▶ **Exercise aim**
Down to the final line, write out the data below exactly.

━━ Working data

-- ==== Sys2Proof/Safety.lean ====
section
/-! DEFINITION. The words claims are stated in: a step that may be taken and a run of them (R11, R203), the duty of a
producer (R240), the bytes on the wire and the bytes still queued (R45, R70), quiescence (R216), and the
invariant of the block (R112 with the ranges of R33 and R34). -/

namespace Sys2Proof.Machine

/-! ### Runs -/

/-- The step of operation `i` may be taken now: its operands are in range (R84), its enabled condition holds
(R11) and the scheduling restriction admits it (R203). -/
def State.legal (s : State) (i : Instr) : Bool := i.wf s.nSw && s.enabled i && s.admits i

/-- Taking operation `i` now overflows the buffer: ENQB while `COUNT = CAP - 1` (R141, R240). -/
def State.overflows (s : State) : Instr → Bool
  | .enqb _ => s.count == s.cap - 1
  | .nop => false
  | .stsend => false
  | .rdlvl _ => false
  | .rdreg _ => false
  | .input _ _ => false
  | .edge _ => false
  | .tick => false
  | .txdone => false

/-- The operations executed one after the other, each in the state the one before it left (R69). -/
def execAll : List Instr → State → Host.Outcome State Fault Refusal
  | [], s => .next s
  | i :: is, s =>
    match exec i s with
    | .next s' => execAll is s'
    | .fault r => .fault r
    | .refused r => .refused r

/-- Every operation of the list satisfies `ok` in the state it is executed in. -/
def Along (ok : State → Instr → Prop) : List Instr → State → Prop
  | [], _ => True
  | i :: is, s => ok s i ∧ ∀ s', exec i s = .next s' → Along ok is s'

/-- Every step of the list may be taken when it is (R11, R203). -/
def LegalRun (is : List Instr) (s : State) : Prop := Along (fun s i => s.legal i = true) is s

/-- No ENQB of the list overflows the buffer (the premise of R70 and R240). -/
def NoOverflow (is : List Instr) (s : State) : Prop := Along (fun s i => s.overflows i = false) is s

/-- Every TICK of the list finds instance `n` at level `l` (R110). -/
def TicksRead (n : Nat) (l : Bool) (is : List Instr) (s : State) : Prop :=
  Along (fun s i => i = .tick → ∀ w, s.switches[n]? = some w → w.level = l) is s

/-- The bytes the ENQB words of a list append, in order. -/
def enqueued : List Instr → List Byte
  | [] => []
  | .enqb b :: is => b :: enqueued is
  | .nop :: is => enqueued is
  | .stsend :: is => enqueued is
  | .rdlvl _ :: is => enqueued is
  | .rdreg _ :: is => enqueued is
  | .input _ _ :: is => enqueued is
  | .edge _ :: is => enqueued is
  | .tick :: is => enqueued is
  | .txdone :: is => enqueued is

/-! ### The transmit unit -/

/-- The byte of a TXBYTE event. -/
def Event.byte? : Event → Option Byte
  | .txbyte b => some b
  | .act _ => none
  | .deact _ => none

/-- The wire: the subsequence of TXBYTE events (R45). -/
def State.wire (s : State) : List Byte := s.evtLog.filterMap Event.byte?

/-- The unsent bytes, the next one to be sent first: the `COUNT` bytes from index `SD` on (R35). -/
def State.queued (s : State) : List Byte :=
  (List.range s.count).map (fun k => s.txbuf.read (s.slot (s.sdIdx + k)))

/-! ### Quiescence (R216) -/

/-- No edge is pending, the polling timer is off and the transmit interrupt is off (R216). -/
def State.quiescent (s : State) : Bool := !s.anyEdge && !s.pollEn && !s.txie

/-- The steps the block or the serial peripheral raises by itself: EDGE, TICK, TXDONE (R202). -/
def serviceStep : Instr → Bool
  | .edge _ => true
  | .tick => true
  | .txdone => true
  | .nop => false
  | .enqb _ => false
  | .stsend => false
  | .rdlvl _ => false
  | .rdreg _ => false
  | .input _ _ => false

/-- An EDGE step now would arm the instance: it is in the Expect state that waits for the level read
(R106). -/
def Switch.arms (w : Switch) : Bool :=
  match w.state with
  | .expectHigh => w.level
  | .expectLow => !w.level
  | .validateHigh => false
  | .validateLow => false

/-- The settle duration the next arming of the instance seeds its counter with (R100). -/
def Switch.seed (w : Switch) : Nat :=
  match w.state with
  | .expectHigh => w.par.actBounce
  | .validateHigh => w.par.actBounce
  | .expectLow => w.par.deactBounce
  | .validateLow => w.par.deactBounce

/-- A bound on the ticks the instance still needs while its line keeps its level: `max(1, counter)` while it
validates, `max(1, seed)` when a pending edge will arm it (R110, R216). -/
def Switch.ticksLeft (w : Switch) : Nat :=
  if w.validating then max 1 w.cnt.toInt.toNat
  else if w.edgePend && w.arms then max 1 w.seed else 0

/-- A bound on the service steps that remain while no line changes and nothing is enqueued or started
(R216): pending edges, ticks, and `COUNT + 1` TXDONE steps. -/
def State.work (s : State) : Nat :=
  (s.switches.map (fun w => (if w.edgePend then 1 else 0) + w.ticksLeft)).sum
    + (if s.txie then s.count + 1 else 0)

/-! ### The invariant -/

/-- R112 (a) and (c) for one instance, and the least counter value of R102. -/
structure Switch.Inv (w : Switch) : Prop where
  /-- R112 (a): the output is High exactly in EL and VL. -/
  out_eq : w.out = w.state.bits.getLsbD 1
  /-- R102: the counter never falls below -1. -/
  cnt_ge : -1 ≤ w.cnt.toInt
  /-- R112 (c): in a Validate state the counter is between 0 and its seed. -/
  cnt_le : w.validating = true → 0 ≤ w.cnt.toInt ∧ w.cnt.toInt ≤ w.seed
  /-- R112 (c): there it is 0 only if the seed was 0. -/
  cnt_zero : w.validating = true → w.cnt.toInt = 0 → w.seed = 0

/-- The invariant of the block: what holds after reset and after every step. -/
structure Inv (s : State) : Prop where
  /-- The configuration is well formed (R7). -/
  config_wf : s.config.wf = true
  /-- `EQ` is a K-bit number (R33). -/
  eq_lt : s.eqIdx < s.cap
  /-- `SD` is a K-bit number (R34). -/
  sd_lt : s.sdIdx < s.cap
  /-- The storage keeps its canonical form. -/
  buf_wf : s.txbuf.wf = true
  /-- The storage lists no index outside `0 .. CAP-1` (R60). -/
  buf_lt : ∀ c ∈ s.txbuf, c.1 < s.cap
  /-- R112 (a) and (c) of every instance. -/
  switches_inv : ∀ w ∈ s.switches, w.Inv
  /-- R112 (b): `POLL_EN` is on exactly while some instance validates. -/
  poll_eq : s.pollEn = pollNeeded s.switches

end Sys2Proof.Machine
end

━━━━

▶ **Exercise solution**
-- ==== Sys2Proof/Safety.lean ====
section
/-! DEFINITION. The words claims are stated in: a step that may be taken and a run of them (R11, R203), the duty of a
producer (R240), the bytes on the wire and the bytes still queued (R45, R70), quiescence (R216), and the
invariant of the block (R112 with the ranges of R33 and R34). -/

namespace Sys2Proof.Machine

/-! ### Runs -/

/-- The step of operation `i` may be taken now: its operands are in range (R84), its enabled condition holds
(R11) and the scheduling restriction admits it (R203). -/
def State.legal (s : State) (i : Instr) : Bool := i.wf s.nSw && s.enabled i && s.admits i

/-- Taking operation `i` now overflows the buffer: ENQB while `COUNT = CAP - 1` (R141, R240). -/
def State.overflows (s : State) : Instr → Bool
  | .enqb _ => s.count == s.cap - 1
  | .nop => false
  | .stsend => false
  | .rdlvl _ => false
  | .rdreg _ => false
  | .input _ _ => false
  | .edge _ => false
  | .tick => false
  | .txdone => false

/-- The operations executed one after the other, each in the state the one before it left (R69). -/
def execAll : List Instr → State → Host.Outcome State Fault Refusal
  | [], s => .next s
  | i :: is, s =>
    match exec i s with
    | .next s' => execAll is s'
    | .fault r => .fault r
    | .refused r => .refused r

/-- Every operation of the list satisfies `ok` in the state it is executed in. -/
def Along (ok : State → Instr → Prop) : List Instr → State → Prop
  | [], _ => True
  | i :: is, s => ok s i ∧ ∀ s', exec i s = .next s' → Along ok is s'

/-- Every step of the list may be taken when it is (R11, R203). -/
def LegalRun (is : List Instr) (s : State) : Prop := Along (fun s i => s.legal i = true) is s

/-- No ENQB of the list overflows the buffer (the premise of R70 and R240). -/
def NoOverflow (is : List Instr) (s : State) : Prop := Along (fun s i => s.overflows i = false) is s

/-- Every TICK of the list finds instance `n` at level `l` (R110). -/
def TicksRead (n : Nat) (l : Bool) (is : List Instr) (s : State) : Prop :=
  Along (fun s i => i = .tick → ∀ w, s.switches[n]? = some w → w.level = l) is s

/-- The bytes the ENQB words of a list append, in order. -/
def enqueued : List Instr → List Byte
  | [] => []
  | .enqb b :: is => b :: enqueued is
  | .nop :: is => enqueued is
  | .stsend :: is => enqueued is
  | .rdlvl _ :: is => enqueued is
  | .rdreg _ :: is => enqueued is
  | .input _ _ :: is => enqueued is
  | .edge _ :: is => enqueued is
  | .tick :: is => enqueued is
  | .txdone :: is => enqueued is

/-! ### The transmit unit -/

/-- The byte of a TXBYTE event. -/
def Event.byte? : Event → Option Byte
  | .txbyte b => some b
  | .act _ => none
  | .deact _ => none

/-- The wire: the subsequence of TXBYTE events (R45). -/
def State.wire (s : State) : List Byte := s.evtLog.filterMap Event.byte?

/-- The unsent bytes, the next one to be sent first: the `COUNT` bytes from index `SD` on (R35). -/
def State.queued (s : State) : List Byte :=
  (List.range s.count).map (fun k => s.txbuf.read (s.slot (s.sdIdx + k)))

/-! ### Quiescence (R216) -/

/-- No edge is pending, the polling timer is off and the transmit interrupt is off (R216). -/
def State.quiescent (s : State) : Bool := !s.anyEdge && !s.pollEn && !s.txie

/-- The steps the block or the serial peripheral raises by itself: EDGE, TICK, TXDONE (R202). -/
def serviceStep : Instr → Bool
  | .edge _ => true
  | .tick => true
  | .txdone => true
  | .nop => false
  | .enqb _ => false
  | .stsend => false
  | .rdlvl _ => false
  | .rdreg _ => false
  | .input _ _ => false

/-- An EDGE step now would arm the instance: it is in the Expect state that waits for the level read
(R106). -/
def Switch.arms (w : Switch) : Bool :=
  match w.state with
  | .expectHigh => w.level
  | .expectLow => !w.level
  | .validateHigh => false
  | .validateLow => false

/-- The settle duration the next arming of the instance seeds its counter with (R100). -/
def Switch.seed (w : Switch) : Nat :=
  match w.state with
  | .expectHigh => w.par.actBounce
  | .validateHigh => w.par.actBounce
  | .expectLow => w.par.deactBounce
  | .validateLow => w.par.deactBounce

/-- A bound on the ticks the instance still needs while its line keeps its level: `max(1, counter)` while it
validates, `max(1, seed)` when a pending edge will arm it (R110, R216). -/
def Switch.ticksLeft (w : Switch) : Nat :=
  if w.validating then max 1 w.cnt.toInt.toNat
  else if w.edgePend && w.arms then max 1 w.seed else 0

/-- A bound on the service steps that remain while no line changes and nothing is enqueued or started
(R216): pending edges, ticks, and `COUNT + 1` TXDONE steps. -/
def State.work (s : State) : Nat :=
  (s.switches.map (fun w => (if w.edgePend then 1 else 0) + w.ticksLeft)).sum
    + (if s.txie then s.count + 1 else 0)

/-! ### The invariant -/

/-- R112 (a) and (c) for one instance, and the least counter value of R102. -/
structure Switch.Inv (w : Switch) : Prop where
  /-- R112 (a): the output is High exactly in EL and VL. -/
  out_eq : w.out = w.state.bits.getLsbD 1
  /-- R102: the counter never falls below -1. -/
  cnt_ge : -1 ≤ w.cnt.toInt
  /-- R112 (c): in a Validate state the counter is between 0 and its seed. -/
  cnt_le : w.validating = true → 0 ≤ w.cnt.toInt ∧ w.cnt.toInt ≤ w.seed
  /-- R112 (c): there it is 0 only if the seed was 0. -/
  cnt_zero : w.validating = true → w.cnt.toInt = 0 → w.seed = 0

/-- The invariant of the block: what holds after reset and after every step. -/
structure Inv (s : State) : Prop where
  /-- The configuration is well formed (R7). -/
  config_wf : s.config.wf = true
  /-- `EQ` is a K-bit number (R33). -/
  eq_lt : s.eqIdx < s.cap
  /-- `SD` is a K-bit number (R34). -/
  sd_lt : s.sdIdx < s.cap
  /-- The storage keeps its canonical form. -/
  buf_wf : s.txbuf.wf = true
  /-- The storage lists no index outside `0 .. CAP-1` (R60). -/
  buf_lt : ∀ c ∈ s.txbuf, c.1 < s.cap
  /-- R112 (a) and (c) of every instance. -/
  switches_inv : ∀ w ∈ s.switches, w.Inv
  /-- R112 (b): `POLL_EN` is on exactly while some instance validates. -/
  poll_eq : s.pollEn = pollNeeded s.switches

end Sys2Proof.Machine
end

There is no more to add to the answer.